### What is needed:
Set down exactly the lines in the records below that run from the line with "refine ⟨r, rfl, ?_⟩" to the line with "simp [this] at h3", inclusive, and nothing more.

[Stored records]
········
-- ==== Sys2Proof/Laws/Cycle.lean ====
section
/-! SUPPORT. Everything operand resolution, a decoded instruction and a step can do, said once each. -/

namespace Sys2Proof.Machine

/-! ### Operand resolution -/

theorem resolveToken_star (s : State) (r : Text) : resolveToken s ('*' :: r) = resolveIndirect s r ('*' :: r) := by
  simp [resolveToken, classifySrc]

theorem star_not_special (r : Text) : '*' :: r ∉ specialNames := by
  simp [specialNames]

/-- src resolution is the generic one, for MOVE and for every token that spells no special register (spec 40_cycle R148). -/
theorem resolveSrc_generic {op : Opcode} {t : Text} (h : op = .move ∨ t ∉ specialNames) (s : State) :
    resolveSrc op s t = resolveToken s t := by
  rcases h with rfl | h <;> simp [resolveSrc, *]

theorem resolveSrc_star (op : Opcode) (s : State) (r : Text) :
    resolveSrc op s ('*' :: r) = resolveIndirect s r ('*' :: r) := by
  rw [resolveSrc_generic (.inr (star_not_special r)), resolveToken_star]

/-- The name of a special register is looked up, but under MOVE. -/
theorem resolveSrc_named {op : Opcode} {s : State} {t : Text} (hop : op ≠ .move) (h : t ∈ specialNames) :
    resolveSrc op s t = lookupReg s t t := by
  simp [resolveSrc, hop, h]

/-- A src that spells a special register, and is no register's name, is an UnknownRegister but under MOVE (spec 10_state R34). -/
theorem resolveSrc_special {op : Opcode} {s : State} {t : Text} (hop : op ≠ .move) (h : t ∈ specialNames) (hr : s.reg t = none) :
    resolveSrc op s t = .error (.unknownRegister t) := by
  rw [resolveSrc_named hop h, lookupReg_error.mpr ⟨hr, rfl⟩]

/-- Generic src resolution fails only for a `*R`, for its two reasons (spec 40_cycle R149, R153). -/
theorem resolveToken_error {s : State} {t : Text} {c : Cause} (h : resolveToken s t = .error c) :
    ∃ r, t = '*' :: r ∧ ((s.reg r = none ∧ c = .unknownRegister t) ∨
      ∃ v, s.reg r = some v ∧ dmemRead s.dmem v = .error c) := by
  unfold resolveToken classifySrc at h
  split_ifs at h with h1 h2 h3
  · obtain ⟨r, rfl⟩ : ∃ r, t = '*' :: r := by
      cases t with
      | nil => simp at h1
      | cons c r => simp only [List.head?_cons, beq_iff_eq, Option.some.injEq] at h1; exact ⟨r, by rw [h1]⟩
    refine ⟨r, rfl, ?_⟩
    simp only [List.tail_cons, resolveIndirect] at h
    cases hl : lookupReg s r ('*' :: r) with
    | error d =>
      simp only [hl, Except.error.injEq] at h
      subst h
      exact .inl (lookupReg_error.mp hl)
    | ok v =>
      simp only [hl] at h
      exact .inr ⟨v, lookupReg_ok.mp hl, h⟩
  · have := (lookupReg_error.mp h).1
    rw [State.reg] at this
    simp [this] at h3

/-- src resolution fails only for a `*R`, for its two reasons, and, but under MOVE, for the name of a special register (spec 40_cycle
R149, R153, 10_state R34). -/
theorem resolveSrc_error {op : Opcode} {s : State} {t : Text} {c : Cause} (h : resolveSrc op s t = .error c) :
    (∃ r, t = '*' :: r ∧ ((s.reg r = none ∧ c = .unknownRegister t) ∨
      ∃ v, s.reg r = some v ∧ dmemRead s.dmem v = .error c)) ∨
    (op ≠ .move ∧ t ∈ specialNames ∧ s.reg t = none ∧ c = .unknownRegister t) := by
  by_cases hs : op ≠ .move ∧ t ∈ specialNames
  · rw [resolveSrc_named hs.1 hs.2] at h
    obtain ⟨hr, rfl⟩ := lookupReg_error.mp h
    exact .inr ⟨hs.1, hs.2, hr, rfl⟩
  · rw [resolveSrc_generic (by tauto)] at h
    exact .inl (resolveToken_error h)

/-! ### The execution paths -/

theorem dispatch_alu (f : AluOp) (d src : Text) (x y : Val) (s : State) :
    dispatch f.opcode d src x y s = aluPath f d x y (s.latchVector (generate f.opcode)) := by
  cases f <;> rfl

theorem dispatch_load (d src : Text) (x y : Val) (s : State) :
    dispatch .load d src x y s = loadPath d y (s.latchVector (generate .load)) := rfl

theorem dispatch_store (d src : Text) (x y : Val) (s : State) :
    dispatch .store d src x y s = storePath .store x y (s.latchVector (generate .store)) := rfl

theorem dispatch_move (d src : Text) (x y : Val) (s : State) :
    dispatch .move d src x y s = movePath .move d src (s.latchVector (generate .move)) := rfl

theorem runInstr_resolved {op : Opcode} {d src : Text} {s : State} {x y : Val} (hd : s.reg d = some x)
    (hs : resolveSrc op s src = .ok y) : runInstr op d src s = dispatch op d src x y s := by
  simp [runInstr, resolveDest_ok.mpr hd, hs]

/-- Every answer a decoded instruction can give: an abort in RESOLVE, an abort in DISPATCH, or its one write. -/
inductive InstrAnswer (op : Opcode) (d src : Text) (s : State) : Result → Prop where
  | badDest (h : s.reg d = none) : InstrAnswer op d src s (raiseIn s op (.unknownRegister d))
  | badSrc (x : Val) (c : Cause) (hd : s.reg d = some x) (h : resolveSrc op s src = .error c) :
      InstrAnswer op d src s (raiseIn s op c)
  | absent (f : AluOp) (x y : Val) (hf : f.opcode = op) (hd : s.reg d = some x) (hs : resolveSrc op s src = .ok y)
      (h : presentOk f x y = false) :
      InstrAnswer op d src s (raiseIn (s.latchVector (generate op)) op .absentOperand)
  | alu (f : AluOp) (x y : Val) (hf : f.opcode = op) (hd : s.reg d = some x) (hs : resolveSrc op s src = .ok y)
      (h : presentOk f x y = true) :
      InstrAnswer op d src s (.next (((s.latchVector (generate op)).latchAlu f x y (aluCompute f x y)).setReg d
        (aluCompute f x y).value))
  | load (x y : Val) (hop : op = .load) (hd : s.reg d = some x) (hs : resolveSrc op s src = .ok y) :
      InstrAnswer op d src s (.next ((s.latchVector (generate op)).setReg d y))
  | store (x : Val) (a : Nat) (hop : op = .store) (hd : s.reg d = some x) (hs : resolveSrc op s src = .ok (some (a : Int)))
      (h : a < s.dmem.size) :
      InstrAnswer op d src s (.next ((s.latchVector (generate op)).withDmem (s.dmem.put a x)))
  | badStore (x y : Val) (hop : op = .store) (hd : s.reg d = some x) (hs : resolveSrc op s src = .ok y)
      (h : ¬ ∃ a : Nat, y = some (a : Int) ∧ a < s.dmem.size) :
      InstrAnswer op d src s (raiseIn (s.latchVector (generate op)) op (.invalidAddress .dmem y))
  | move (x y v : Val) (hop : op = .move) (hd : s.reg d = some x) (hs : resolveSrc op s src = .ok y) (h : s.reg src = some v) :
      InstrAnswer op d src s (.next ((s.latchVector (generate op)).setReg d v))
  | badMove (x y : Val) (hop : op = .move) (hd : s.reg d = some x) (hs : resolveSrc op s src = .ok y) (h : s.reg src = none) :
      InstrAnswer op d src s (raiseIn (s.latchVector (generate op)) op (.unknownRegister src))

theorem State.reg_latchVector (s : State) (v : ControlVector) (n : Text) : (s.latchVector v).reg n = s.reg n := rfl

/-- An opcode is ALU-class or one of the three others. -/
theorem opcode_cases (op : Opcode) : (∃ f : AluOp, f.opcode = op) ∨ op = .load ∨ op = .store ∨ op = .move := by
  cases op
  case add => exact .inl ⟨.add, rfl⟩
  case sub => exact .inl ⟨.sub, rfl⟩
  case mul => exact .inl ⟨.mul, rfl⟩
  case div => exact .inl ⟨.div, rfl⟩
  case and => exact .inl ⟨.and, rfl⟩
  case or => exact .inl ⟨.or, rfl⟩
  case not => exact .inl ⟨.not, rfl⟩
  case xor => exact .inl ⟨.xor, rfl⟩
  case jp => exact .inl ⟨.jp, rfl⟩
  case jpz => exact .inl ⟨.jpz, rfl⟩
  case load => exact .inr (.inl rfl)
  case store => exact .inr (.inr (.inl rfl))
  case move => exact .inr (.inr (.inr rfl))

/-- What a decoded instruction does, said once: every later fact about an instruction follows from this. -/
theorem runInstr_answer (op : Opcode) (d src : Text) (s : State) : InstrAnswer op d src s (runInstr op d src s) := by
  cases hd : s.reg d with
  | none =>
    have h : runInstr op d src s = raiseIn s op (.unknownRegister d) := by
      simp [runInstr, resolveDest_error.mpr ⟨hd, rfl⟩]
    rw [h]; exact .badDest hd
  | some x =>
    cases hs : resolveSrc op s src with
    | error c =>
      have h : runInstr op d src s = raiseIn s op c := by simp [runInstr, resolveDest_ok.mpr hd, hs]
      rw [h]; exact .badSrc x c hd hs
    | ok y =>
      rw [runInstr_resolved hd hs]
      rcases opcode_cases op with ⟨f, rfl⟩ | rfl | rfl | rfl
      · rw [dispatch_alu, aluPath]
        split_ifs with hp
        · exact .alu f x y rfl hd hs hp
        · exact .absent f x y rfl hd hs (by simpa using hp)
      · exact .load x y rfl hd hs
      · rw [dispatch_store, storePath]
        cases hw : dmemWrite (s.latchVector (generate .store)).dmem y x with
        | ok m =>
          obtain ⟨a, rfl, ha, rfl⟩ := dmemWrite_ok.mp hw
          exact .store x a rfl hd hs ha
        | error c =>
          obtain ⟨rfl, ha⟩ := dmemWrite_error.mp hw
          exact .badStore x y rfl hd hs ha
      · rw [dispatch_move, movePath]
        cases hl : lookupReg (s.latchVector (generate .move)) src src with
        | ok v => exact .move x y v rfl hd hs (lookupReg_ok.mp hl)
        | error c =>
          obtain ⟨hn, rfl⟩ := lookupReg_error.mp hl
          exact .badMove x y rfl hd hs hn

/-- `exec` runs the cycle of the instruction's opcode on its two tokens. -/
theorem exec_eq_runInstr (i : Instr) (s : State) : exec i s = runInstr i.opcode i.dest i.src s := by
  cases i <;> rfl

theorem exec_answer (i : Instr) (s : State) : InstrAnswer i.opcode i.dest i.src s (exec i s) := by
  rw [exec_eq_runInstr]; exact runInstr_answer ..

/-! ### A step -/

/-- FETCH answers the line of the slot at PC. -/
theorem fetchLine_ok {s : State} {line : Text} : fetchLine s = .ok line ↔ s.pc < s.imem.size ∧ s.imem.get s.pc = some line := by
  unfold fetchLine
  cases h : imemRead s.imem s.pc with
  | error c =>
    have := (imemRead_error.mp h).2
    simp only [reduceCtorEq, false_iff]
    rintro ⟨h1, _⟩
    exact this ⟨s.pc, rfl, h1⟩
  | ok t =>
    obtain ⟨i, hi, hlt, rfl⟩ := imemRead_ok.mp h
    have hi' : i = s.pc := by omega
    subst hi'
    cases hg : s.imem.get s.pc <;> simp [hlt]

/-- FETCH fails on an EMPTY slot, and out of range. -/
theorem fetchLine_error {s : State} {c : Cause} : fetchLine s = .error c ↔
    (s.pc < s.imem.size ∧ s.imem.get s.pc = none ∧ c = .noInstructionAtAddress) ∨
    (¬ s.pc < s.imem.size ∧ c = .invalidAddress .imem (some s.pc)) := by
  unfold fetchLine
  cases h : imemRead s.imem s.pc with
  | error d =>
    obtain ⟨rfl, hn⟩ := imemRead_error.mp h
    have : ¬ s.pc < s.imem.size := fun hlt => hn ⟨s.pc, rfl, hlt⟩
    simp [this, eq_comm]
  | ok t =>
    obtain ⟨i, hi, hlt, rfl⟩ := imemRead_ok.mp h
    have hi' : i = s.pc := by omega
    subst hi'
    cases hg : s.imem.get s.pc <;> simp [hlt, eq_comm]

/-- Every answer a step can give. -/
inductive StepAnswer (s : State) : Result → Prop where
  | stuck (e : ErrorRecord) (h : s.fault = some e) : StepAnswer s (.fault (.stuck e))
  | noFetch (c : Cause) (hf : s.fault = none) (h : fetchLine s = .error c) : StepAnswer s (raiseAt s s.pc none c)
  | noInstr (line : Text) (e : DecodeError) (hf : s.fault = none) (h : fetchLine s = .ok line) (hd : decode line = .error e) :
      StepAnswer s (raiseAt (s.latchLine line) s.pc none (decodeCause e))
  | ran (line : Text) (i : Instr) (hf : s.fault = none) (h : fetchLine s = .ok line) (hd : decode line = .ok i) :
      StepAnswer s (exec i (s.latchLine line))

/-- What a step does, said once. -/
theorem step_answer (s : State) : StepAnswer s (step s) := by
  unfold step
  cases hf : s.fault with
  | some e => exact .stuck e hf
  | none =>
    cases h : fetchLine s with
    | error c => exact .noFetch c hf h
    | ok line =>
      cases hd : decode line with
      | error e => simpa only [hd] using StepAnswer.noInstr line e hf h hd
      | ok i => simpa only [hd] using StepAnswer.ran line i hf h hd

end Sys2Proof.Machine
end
········
### Answer box:
    refine ⟨r, rfl, ?_⟩
    simp only [List.tail_cons, resolveIndirect] at h
    cases hl : lookupReg s r ('*' :: r) with
    | error d =>
      simp only [hl, Except.error.injEq] at h
      subst h
      exact .inl (lookupReg_error.mp hl)
    | ok v =>
      simp only [hl] at h
      exact .inr ⟨v, lookupReg_ok.mp hl, h⟩
  · have := (lookupReg_error.mp h).1
    rw [State.reg] at this
    simp [this] at h3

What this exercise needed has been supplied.